## Exercise directions
Among the lines below, keep only those from the one containing "(setFields fs s).roleEnableOpen" through the one containing "fs s).resets = s.resets := rfl", and reproduce them exactly.

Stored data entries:
/-- Half a cycle on, the two duties are exchanged: the samples lie at the same distance on the two sides of the midpoint
(44_tick_step.md R165). -/
theorem dutyOf_add_half {rom : SineRom} {a : U7} {d : DutyPair} (h : dutyOf rom a = .ok d) :
    dutyOf rom (a + 64) = .ok d.swap := by
  obtain ⟨v, d₁, hv, hd, -, hpos, hneg⟩ := dutyOf_eq_ok rom a
  obtain ⟨w, d', hw, hd', -, hpos', hneg'⟩ := dutyOf_eq_ok rom (a + 64)
  obtain ⟨v', w', hv', hw', hsum⟩ := halfCycleInversion rom a
  obtain rfl : d₁ = d := Except.ok.inj (hd.symm.trans h)
  obtain rfl : v = v' := Except.ok.inj (hv.symm.trans hv')
  obtain rfl : w = w' := Except.ok.inj (hw.symm.trans hw')
  have hswapPos : d'.pos = d₁.neg := BitVec.eq_of_toNat_eq (by omega)
  have hswapNeg : d'.neg = d₁.pos := BitVec.eq_of_toNat_eq (by omega)
  rw [hd', DutyPair.swap, ← hswapPos, ← hswapNeg]

/-- Outputs that show DUTY half a cycle apart show exchanged duties (43_pwm_writer.md R145). -/
theorem ShowsDuty.swapped {rom : SineRom} {o o' : Outputs} (h : ShowsDuty rom o) (h' : ShowsDuty rom o')
    (hhalf : o'.phaseO = o.phaseO + 64) : o'.dutyA0O = o.dutyB0O ∧ o'.dutyB0O = o.dutyA0O := by
  have hduty := h'.duty
  rw [hhalf, dutyOf_add_half h.duty] at hduty
  simpa [DutyPair.swap, eq_comm] using hduty

/-! ### The obligations -/

/-- Settles O25: 512 raw ticks are 128 events, which carry the angle once round, past every angle; and each event shows
DUTY of its angle. -/
theorem fullCycleProgramsEveryAngleOnce : Obligations.FullCycleProgramsEveryAngleOnce := by
  intro s vs hk hr hfull
  obtain ⟨t, os, ht, hos, -, -, hphase, hevents⟩ := runVectors_read_ticks_counted vs hk hr
  have hscaler := s.scaler.isLt
  have hlt := s.phase.isLt
  have hcount : eventCount os = 128 := by omega
  have hround : t.phase = s.phase := BitVec.eq_of_toNat_eq (by omega)
  refine ⟨t, os, ht, hos, hcount, fun p => ?once, fun o ho o' ho' hupd hupd' hhalf => ?swapped⟩
  case once =>
    have hp := runVectors_read_eventsAt p hk hr ht hos
    rw [hround, hcount] at hp
    change eventsAt p os = 1
    omega
  case swapped =>
    have hshows := runVectors_read_showsDuty hk hr ht hos
    have hduty := hshows o ho hupd
    obtain ⟨hA, hB⟩ := hduty.swapped (hshows o' ho' hupd') hhalf
    exact ⟨hA, hB, hduty.pairA, hduty.pairB⟩

/-- Settles O48. -/
theorem programWritesBothPairs : Obligations.ProgramWritesBothPairs :=
  fun d s => program_eq s d

end Sys2Proof.Machine
end

section
/-! PROOFS. The step of spec/44_tick_step.md: what STEP selects, what NOP and TICK write, DUTY and its table, and the one
way out of an unknown state. -/

namespace Sys2Proof.Machine

/-! ### DUTY and its table -/

/-- The quarter wave in the terms of the table of R164: an entry inside the ROM, 0 at its start, and the peak after it. -/
theorem quarterAt_row (rom : SineRom) (i : Nat) :
    quarterAt rom i ≤ 127 ∧ (i = 0 → quarterAt rom i = 0) ∧ (i < 32 → quarterAt rom i = entry rom i) ∧
      (i = 32 → quarterAt rom i = 127) :=
  ⟨quarterAt_of_ge rom (le_max_right i 32) ▸ quarterAt_monotone rom (le_max_left i 32),
    fun h => h ▸ quarterAt_zero rom, fun h => if_pos h, fun h => quarterAt_of_ge rom h.ge⟩

/-- The table of R164 is twice the distance of the table of SINE from the midpoint, on either side of it: within a band the
rows for its ends are the quarter wave at 0 and at its peak. -/
theorem dutyTable_eq_sineTable (rom : SineRom) {n : Nat} (h : n < 128) :
    dutyTable rom n = (2 * (sineTable rom n - 127), 2 * (127 - sineTable rom n)) := by
  rw [sineTable]
  split_ifs with h32 h64 h96
  · have hrow := quarterAt_row rom n
    grind [dutyTable]
  · have hrow := quarterAt_row rom (64 - n)
    grind [dutyTable]
  · have hrow := quarterAt_row rom (n - 64)
    grind [dutyTable]
  · have hrow := quarterAt_row rom (128 - n)
    grind [dutyTable]

/-- DUTY is DRIVE of the sample that SINE answers (44_tick_step.md R164). -/
theorem dutyOf_eq_drive {rom : SineRom} {a : U7} {v : U8} (h : sine rom a = .ok v) : dutyOf rom a = drive v := by
  rw [dutyOf, h]

/-- Pair A is 0 in the half cycle from 64 on, pair B in the half up to 64 (44_tick_step.md R165). -/
theorem dutyOf_zero_half {rom : SineRom} {a : U7} {d : DutyPair} (h : dutyOf rom a = .ok d) :
    (64 ≤ a.toNat → d.pos = 0) ∧ (a.toNat ≤ 64 → d.neg = 0) := by
  obtain ⟨v, d', hv, hd, -, hpos, hneg⟩ := dutyOf_eq_ok rom a
  obtain ⟨-, v', -, hv', -, -, habove, hbelow, -⟩ := sineStaysInRange rom a
  obtain rfl : d' = d := Except.ok.inj (hd.symm.trans h)
  obtain rfl : v = v' := Except.ok.inj (hv.symm.trans hv')
  refine ⟨fun ha => BitVec.eq_of_toNat_eq ?_, fun ha => BitVec.eq_of_toNat_eq ?_⟩
  · rw [hpos, Nat.sub_eq_zero_of_le (hbelow ha)]
    rfl
  · rw [hneg, Nat.sub_eq_zero_of_le (habove ha)]
    rfl
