-- ==== Sys2Proof/Laws/State.lean ====
section
/-! SUPPORT. What each shared operation leaves in each field of State: one lemma per field per update, so that no later
proof unfolds a record update. -/

namespace Sys2Proof.Machine

/-! ## note -/

@[simp] theorem note_own (a : Access) (s : State) : (note a s).own = s.own := rfl
@[simp] theorem note_cfg (a : Access) (s : State) : (note a s).cfg = s.cfg := rfl
@[simp] theorem note_role (a : Access) (s : State) : (note a s).role = s.role := rfl
@[simp] theorem note_cpol (a : Access) (s : State) : (note a s).cpol = s.cpol := rfl
@[simp] theorem note_cpha (a : Access) (s : State) : (note a s).cpha = s.cpha := rfl
@[simp] theorem note_width (a : Access) (s : State) : (note a s).width = s.width := rfl
@[simp] theorem note_fin (a : Access) (s : State) : (note a s).fin = s.fin := rfl
@[simp] theorem note_freq (a : Access) (s : State) : (note a s).freq = s.freq := rfl
@[simp] theorem note_n (a : Access) (s : State) : (note a s).n = s.n := rfl
@[simp] theorem note_wpos (a : Access) (s : State) : (note a s).wpos = s.wpos := rfl
@[simp] theorem note_rpos (a : Access) (s : State) : (note a s).rpos = s.rpos := rfl
@[simp] theorem note_cap (a : Access) (s : State) : (note a s).cap = s.cap := rfl
@[simp] theorem note_tries (a : Access) (s : State) : (note a s).tries = s.tries := rfl
@[simp] theorem note_save1 (a : Access) (s : State) : (note a s).save1 = s.save1 := rfl
@[simp] theorem note_save2 (a : Access) (s : State) : (note a s).save2 = s.save2 := rfl
@[simp] theorem note_resp (a : Access) (s : State) : (note a s).resp = s.resp := rfl
@[simp] theorem note_fault (a : Access) (s : State) : (note a s).fault = s.fault := rfl
@[simp] theorem note_seq (a : Access) (s : State) : (note a s).seq = s.seq := rfl
@[simp] theorem note_ctrl1 (a : Access) (s : State) : (note a s).ctrl1 = s.ctrl1 := rfl
@[simp] theorem note_ctrl2 (a : Access) (s : State) : (note a s).ctrl2 = s.ctrl2 := rfl
@[simp] theorem note_stat (a : Access) (s : State) : (note a s).stat = s.stat := rfl
@[simp] theorem note_clkEn (a : Access) (s : State) : (note a s).clkEn = s.clkEn := rfl
@[simp] theorem note_rstLine (a : Access) (s : State) : (note a s).rstLine = s.rstLine := rfl
@[simp] theorem note_fIn (a : Access) (s : State) : (note a s).fIn = s.fIn := rfl
@[simp] theorem note_mem (a : Access) (s : State) : (note a s).mem = s.mem := rfl
@[simp] theorem note_drainRetries (a : Access) (s : State) : (note a s).drainRetries = s.drainRetries := rfl
@[simp] theorem note_env (a : Access) (s : State) : (note a s).env = s.env := rfl
@[simp] theorem note_draws (a : Access) (s : State) : (note a s).draws = s.draws := rfl
@[simp] theorem note_roleEnableOpen (a : Access) (s : State) : (note a s).roleEnableOpen = s.roleEnableOpen := rfl
@[simp] theorem note_outside (a : Access) (s : State) : (note a s).outside = s.outside := rfl
@[simp] theorem note_resets (a : Access) (s : State) : (note a s).resets = s.resets := rfl
@[simp] theorem note_log (a : Access) (s : State) : (note a s).log = s.log ++ [a] := rfl

/-! ## setFields -/

@[simp] theorem setFields_own (fs : List FieldVal) (s : State) : (setFields fs s).own = s.own := rfl
@[simp] theorem setFields_cfg (fs : List FieldVal) (s : State) : (setFields fs s).cfg = s.cfg := rfl
@[simp] theorem setFields_role (fs : List FieldVal) (s : State) : (setFields fs s).role = s.role := rfl
@[simp] theorem setFields_cpol (fs : List FieldVal) (s : State) : (setFields fs s).cpol = s.cpol := rfl
@[simp] theorem setFields_cpha (fs : List FieldVal) (s : State) : (setFields fs s).cpha = s.cpha := rfl
@[simp] theorem setFields_width (fs : List FieldVal) (s : State) : (setFields fs s).width = s.width := rfl
@[simp] theorem setFields_fin (fs : List FieldVal) (s : State) : (setFields fs s).fin = s.fin := rfl
@[simp] theorem setFields_freq (fs : List FieldVal) (s : State) : (setFields fs s).freq = s.freq := rfl
@[simp] theorem setFields_n (fs : List FieldVal) (s : State) : (setFields fs s).n = s.n := rfl
@[simp] theorem setFields_wpos (fs : List FieldVal) (s : State) : (setFields fs s).wpos = s.wpos := rfl
@[simp] theorem setFields_rpos (fs : List FieldVal) (s : State) : (setFields fs s).rpos = s.rpos := rfl
@[simp] theorem setFields_cap (fs : List FieldVal) (s : State) : (setFields fs s).cap = s.cap := rfl
@[simp] theorem setFields_tries (fs : List FieldVal) (s : State) : (setFields fs s).tries = s.tries := rfl
@[simp] theorem setFields_save1 (fs : List FieldVal) (s : State) : (setFields fs s).save1 = s.save1 := rfl
@[simp] theorem setFields_save2 (fs : List FieldVal) (s : State) : (setFields fs s).save2 = s.save2 := rfl
@[simp] theorem setFields_resp (fs : List FieldVal) (s : State) : (setFields fs s).resp = s.resp := rfl
@[simp] theorem setFields_fault (fs : List FieldVal) (s : State) : (setFields fs s).fault = s.fault := rfl
@[simp] theorem setFields_seq (fs : List FieldVal) (s : State) : (setFields fs s).seq = s.seq := rfl
@[simp] theorem setFields_ctrl1 (fs : List FieldVal) (s : State) : (setFields fs s).ctrl1 = ctrl1AfterWrite fs s := rfl
@[simp] theorem setFields_ctrl2 (fs : List FieldVal) (s : State) :
    (setFields fs s).ctrl2 = fs.foldl applyCtrl2 s.ctrl2 := rfl
@[simp] theorem setFields_stat (fs : List FieldVal) (s : State) : (setFields fs s).stat = s.stat := rfl
@[simp] theorem setFields_clkEn (fs : List FieldVal) (s : State) : (setFields fs s).clkEn = s.clkEn := rfl
@[simp] theorem setFields_rstLine (fs : List FieldVal) (s : State) : (setFields fs s).rstLine = s.rstLine := rfl
@[simp] theorem setFields_fIn (fs : List FieldVal) (s : State) : (setFields fs s).fIn = s.fIn := rfl
@[simp] theorem setFields_mem (fs : List FieldVal) (s : State) : (setFields fs s).mem = s.mem := rfl
@[simp] theorem setFields_drainRetries (fs : List FieldVal) (s : State) :
    (setFields fs s).drainRetries = s.drainRetries := rfl
@[simp] theorem setFields_env (fs : List FieldVal) (s : State) : (setFields fs s).env = s.env := rfl
@[simp] theorem setFields_draws (fs : List FieldVal) (s : State) : (setFields fs s).draws = s.draws + writeDraws fs s := rfl
@[simp] theorem setFields_roleEnableOpen (fs : List FieldVal) (s : State) :
    (setFields fs s).roleEnableOpen = s.roleEnableOpen := rfl
@[simp] theorem setFields_outside (fs : List FieldVal) (s : State) : (setFields fs s).outside = s.outside := rfl
@[simp] theorem setFields_resets (fs : List FieldVal) (s : State) : (setFields fs s).resets = s.resets := rfl
@[simp] theorem setFields_log (fs : List FieldVal) (s : State) : (setFields fs s).log = s.log := rfl
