-- ==== Sys2Proof/Laws/Ops.lean ====
section
/-! SUPPORT. What each shared operation can do, said once: a proof cites these and does not unfold the operation. -/

namespace Sys2Proof.Machine

/-! ## RegWrite: every field but MSTR and EN takes the listed value; these two do where they are specified -/

@[simp] theorem ctrl1AfterWrite_cpha (fs : List FieldVal) (s : State) :
    (ctrl1AfterWrite fs s).cpha = (fs.foldl applyCtrl1 s.ctrl1).cpha := by unfold ctrl1AfterWrite; split <;> rfl
@[simp] theorem ctrl1AfterWrite_cpol (fs : List FieldVal) (s : State) :
    (ctrl1AfterWrite fs s).cpol = (fs.foldl applyCtrl1 s.ctrl1).cpol := by unfold ctrl1AfterWrite; split <;> rfl
@[simp] theorem ctrl1AfterWrite_br (fs : List FieldVal) (s : State) :
    (ctrl1AfterWrite fs s).br = (fs.foldl applyCtrl1 s.ctrl1).br := by unfold ctrl1AfterWrite; split <;> rfl
@[simp] theorem ctrl1AfterWrite_lsbfirst (fs : List FieldVal) (s : State) :
    (ctrl1AfterWrite fs s).lsbfirst = (fs.foldl applyCtrl1 s.ctrl1).lsbfirst := by unfold ctrl1AfterWrite; split <;> rfl
@[simp] theorem ctrl1AfterWrite_ssi (fs : List FieldVal) (s : State) :
    (ctrl1AfterWrite fs s).ssi = (fs.foldl applyCtrl1 s.ctrl1).ssi := by unfold ctrl1AfterWrite; split <;> rfl
@[simp] theorem ctrl1AfterWrite_ssm (fs : List FieldVal) (s : State) :
    (ctrl1AfterWrite fs s).ssm = (fs.foldl applyCtrl1 s.ctrl1).ssm := by unfold ctrl1AfterWrite; split <;> rfl
@[simp] theorem ctrl1AfterWrite_rxonly (fs : List FieldVal) (s : State) :
    (ctrl1AfterWrite fs s).rxonly = (fs.foldl applyCtrl1 s.ctrl1).rxonly := by unfold ctrl1AfterWrite; split <;> rfl
@[simp] theorem ctrl1AfterWrite_bidioe (fs : List FieldVal) (s : State) :
    (ctrl1AfterWrite fs s).bidioe = (fs.foldl applyCtrl1 s.ctrl1).bidioe := by unfold ctrl1AfterWrite; split <;> rfl
@[simp] theorem ctrl1AfterWrite_bidimode (fs : List FieldVal) (s : State) :
    (ctrl1AfterWrite fs s).bidimode = (fs.foldl applyCtrl1 s.ctrl1).bidimode := by unfold ctrl1AfterWrite; split <;> rfl

/-- Where MSTR and EN are specified, a `RegWrite` sets exactly the listed fields (00_scope R9). -/
theorem ctrl1AfterWrite_closed {fs : List FieldVal} {s : State} (h : s.roleEnableOpen = false) :
    ctrl1AfterWrite fs s = fs.foldl applyCtrl1 s.ctrl1 := by simp [ctrl1AfterWrite, h]

/-- A `RegWrite` that names neither MSTR nor EN sets exactly the listed fields, whatever the handle's past. -/
theorem ctrl1AfterWrite_other {fs : List FieldVal} {s : State} (h : fs.any namesRoleEnable = false) :
    ctrl1AfterWrite fs s = fs.foldl applyCtrl1 s.ctrl1 := by simp [ctrl1AfterWrite, h]

/-! ## Polls -/

/-- The Fault Detector's four results, with what each says of the snapshot (42_fault_detector R164). -/
theorem poll_cases (kind : PollKind) (s : Status) :
    (poll kind s = .overrun ∧ s.ovr = true) ∨ (poll kind s = .modeFault ∧ s.ovr = false ∧ s.modf = true) ∨
    (poll kind s = .ready ∧ s.ovr = false ∧ s.modf = false ∧ readyBit kind s = true) ∨
    (poll kind s = .wouldBlock ∧ s.ovr = false ∧ s.modf = false ∧ readyBit kind s = false) := by
  unfold poll
  cases s.ovr <;> cases s.modf <;> cases readyBit kind s <;> simp

/-- A poll goes one of four ways, each from the state after one snapshot (42_fault_detector R167). -/
theorem pollThen_cases (kind : PollKind) (f g : State → State) (e : Resp → State → State) (s : State) :
    (poll kind (snapshot s).stat = .ready ∧ pollThen kind f g e s = f (snapshot s)) ∨
    (poll kind (snapshot s).stat = .wouldBlock ∧ pollThen kind f g e s = g (snapshot s)) ∨
    (poll kind (snapshot s).stat = .overrun ∧ pollThen kind f g e s = e .overrun (snapshot s)) ∨
    (poll kind (snapshot s).stat = .modeFault ∧ pollThen kind f g e s = e .modeFault (snapshot s)) := by
  unfold pollThen
  cases poll kind (snapshot s).stat <;> simp

/-! ## Elements -/

/-- What `sendElem` does when it answers a next state. -/
theorem sendElem_next {w : Width} {q : Seq} {s s' : State} (h : sendElem w q s = .next s') :
    s.wpos < s.n ∧
      s' = { dataWrite w (readElem w s.mem s.wpos.toNat) (memRead w s.wpos.toNat s) with wpos := s.wpos + 1#32, seq := q } := by
  unfold sendElem at h
  split at h
  · injection h with h
    exact ⟨‹_›, h.symm⟩
  · cases h

theorem sendElem_of_lt {w : Width} {q : Seq} {s : State} (h : s.wpos < s.n) :
    sendElem w q s =
      .next { dataWrite w (readElem w s.mem s.wpos.toNat) (memRead w s.wpos.toNat s) with wpos := s.wpos + 1#32, seq := q } :=
  if_pos h

/-- What `storeElem` does when it answers a next state. -/
theorem storeElem_next {w : Width} {q : Seq} {s s' : State} (h : storeElem w q s = .next s') :
    s.rpos < s.n ∧
      s' = { memWrite w s.rpos.toNat (dataValue w s) (dataRead w s) with rpos := s.rpos + 1#32, seq := q } := by
  unfold storeElem at h
  split at h
  · injection h with h
    exact ⟨‹_›, h.symm⟩
  · cases h

theorem storeElem_of_lt {w : Width} {q : Seq} {s : State} (h : s.rpos < s.n) :
    storeElem w q s =
      .next { memWrite w s.rpos.toNat (dataValue w s) (dataRead w s) with rpos := s.rpos + 1#32, seq := q } :=
  if_pos h

/-- A cursor below a bound moves up by exactly 1 (10_state R25, 40_divisor R126). -/
theorem cursor_succ {a b : Word} (h : a < b) : (a + 1#32).toNat = a.toNat + 1 := by
  have := BitVec.lt_def.1 h
  have := b.isLt
  simp only [BitVec.toNat_add, BitVec.toNat_ofNat]
  omega

/-! ## Acceptance and endings -/

/-- What acceptance does when it answers a next state (30_encoding R96). -/
theorem accept_next {lawful : Bool} {latch : State → State} {s s' : State} (h : accept lawful latch s = .next s') :
    Ready s ∧ ((lawful = true ∧ s' = latch { s with resp := .none }) ∨ (lawful = false ∧ s' = reject s)) := by
  unfold accept at h
  split at h
  · split at h <;> injection h with h
    · exact ⟨‹_›, .inl ⟨‹_›, h.symm⟩⟩
    · exact ⟨‹_›, .inr ⟨by simpa using ‹¬lawful = true›, h.symm⟩⟩
  · cases h

theorem accept_lawful {lawful : Bool} {latch : State → State} {s : State} (hr : Ready s) (hl : lawful = true) :
    accept lawful latch s = .next (latch { s with resp := .none }) := by simp [accept, hr.1, hr.2, hl]

theorem accept_unlawful {lawful : Bool} {latch : State → State} {s : State} (hr : Ready s) (hl : lawful = false) :
    accept lawful latch s = .next (reject s) := by simp [accept, hr.1, hr.2, hl]

theorem boundReady_iff (s : State) : boundReady s = true ↔ BoundReady s := by simp [boundReady, BoundReady]

/-- An error response takes its code, ends the command and leaves everything but MSTR and EN (60_exceptions R229). -/
theorem respondError_cases (r : Resp) (s : State) :
    (r ≠ .modeFault ∧ respondError r s = finish r s) ∨
    (r = .modeFault ∧ respondError r s = finish .modeFault (openRoleEnable s)) := by
  cases r <;> simp [respondError]

/-- What a host write of control fields can do: with the clock gate on and the reset line released it takes effect;
otherwise it takes effect or is ignored, by a free value (log 18). -/
theorem hostWrite_cases (fs : List FieldVal) (s : State) :
    (s.clkEn = true ∧ s.rstLine = false ∧ hostWrite fs s = setFields fs s) ∨
    hostWrite fs s = setFields fs { s with draws := s.draws + 1 } ∨ hostWrite fs s = { s with draws := s.draws + 1 } := by
  unfold hostWrite
  split
  · exact .inl ⟨by simp_all, by simp_all, rfl⟩
  · split
    · exact .inr (.inl rfl)
    · exact .inr (.inr rfl)

/-! ## Steps -/

theorem noBlockReset_iff (s : State) : noBlockReset s = true ↔ resetDue s = false := by simp [noBlockReset]

/-- With no block reset to come none is due. -/
theorem noBlockReset_of_none {s : State} (h : s.resets = []) : noBlockReset s = true := by simp [noBlockReset, resetDue, h]

/-- The block reset that is due is the step (70_reset_and_hazards R260). -/
theorem step_due {s : State} (h : resetDue s = true) : step s = .next (takeReset s) := by
  simp [step, machineStep, h]

/-- Without fault and with no block reset due, a step is the micro-step of the ticked state (10_state R24). -/
theorem step_eq_microStep {s : State} (hf : s.fault = .noFault) (hb : noBlockReset s = true) :
    step s = microStep (tick s) := by
  simp [step, machineStep, (noBlockReset_iff s).1 hb, sequencerStep, hf]

/-- Without fault and with no block reset to come at all, a step is the micro-step. -/
theorem step_eq_microStep_of_none {s : State} (hf : s.fault = .noFault) (hr : s.resets = []) : step s = microStep s := by
  rw [step_eq_microStep hf (noBlockReset_of_none hr), tick_none hr]

/-- What a step that answers a next state was: the block reset, or the micro-step of a machine without fault. -/
theorem step_next {s s' : State} (h : step s = .next s') :
    (resetDue s = true ∧ s' = takeReset s) ∨
    (s.fault = .noFault ∧ noBlockReset s = true ∧ microStep (tick s) = .next s') := by
  unfold step machineStep at h
  split at h
  · injection h with h
    exact .inl ⟨‹_›, h.symm⟩
  · refine .inr ?_
    unfold sequencerStep at h
    rw [tick_fault] at h
    cases hf : s.fault <;> rw [hf] at h
    · exact ⟨rfl, by simpa [noBlockReset] using ‹¬resetDue s = true›, h⟩
    · cases h

end Sys2Proof.Machine
end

## Response below
    (setFields fs s).roleEnableOpen = s.roleEnableOpen := rfl
@[simp] theorem setFields_outside (fs : List FieldVal) (s : State) : (setFields fs s).outside = s.outside := rfl
@[simp] theorem setFields_resets (fs : List FieldVal) (s : State) : (setFields fs s).resets = s.resets := rfl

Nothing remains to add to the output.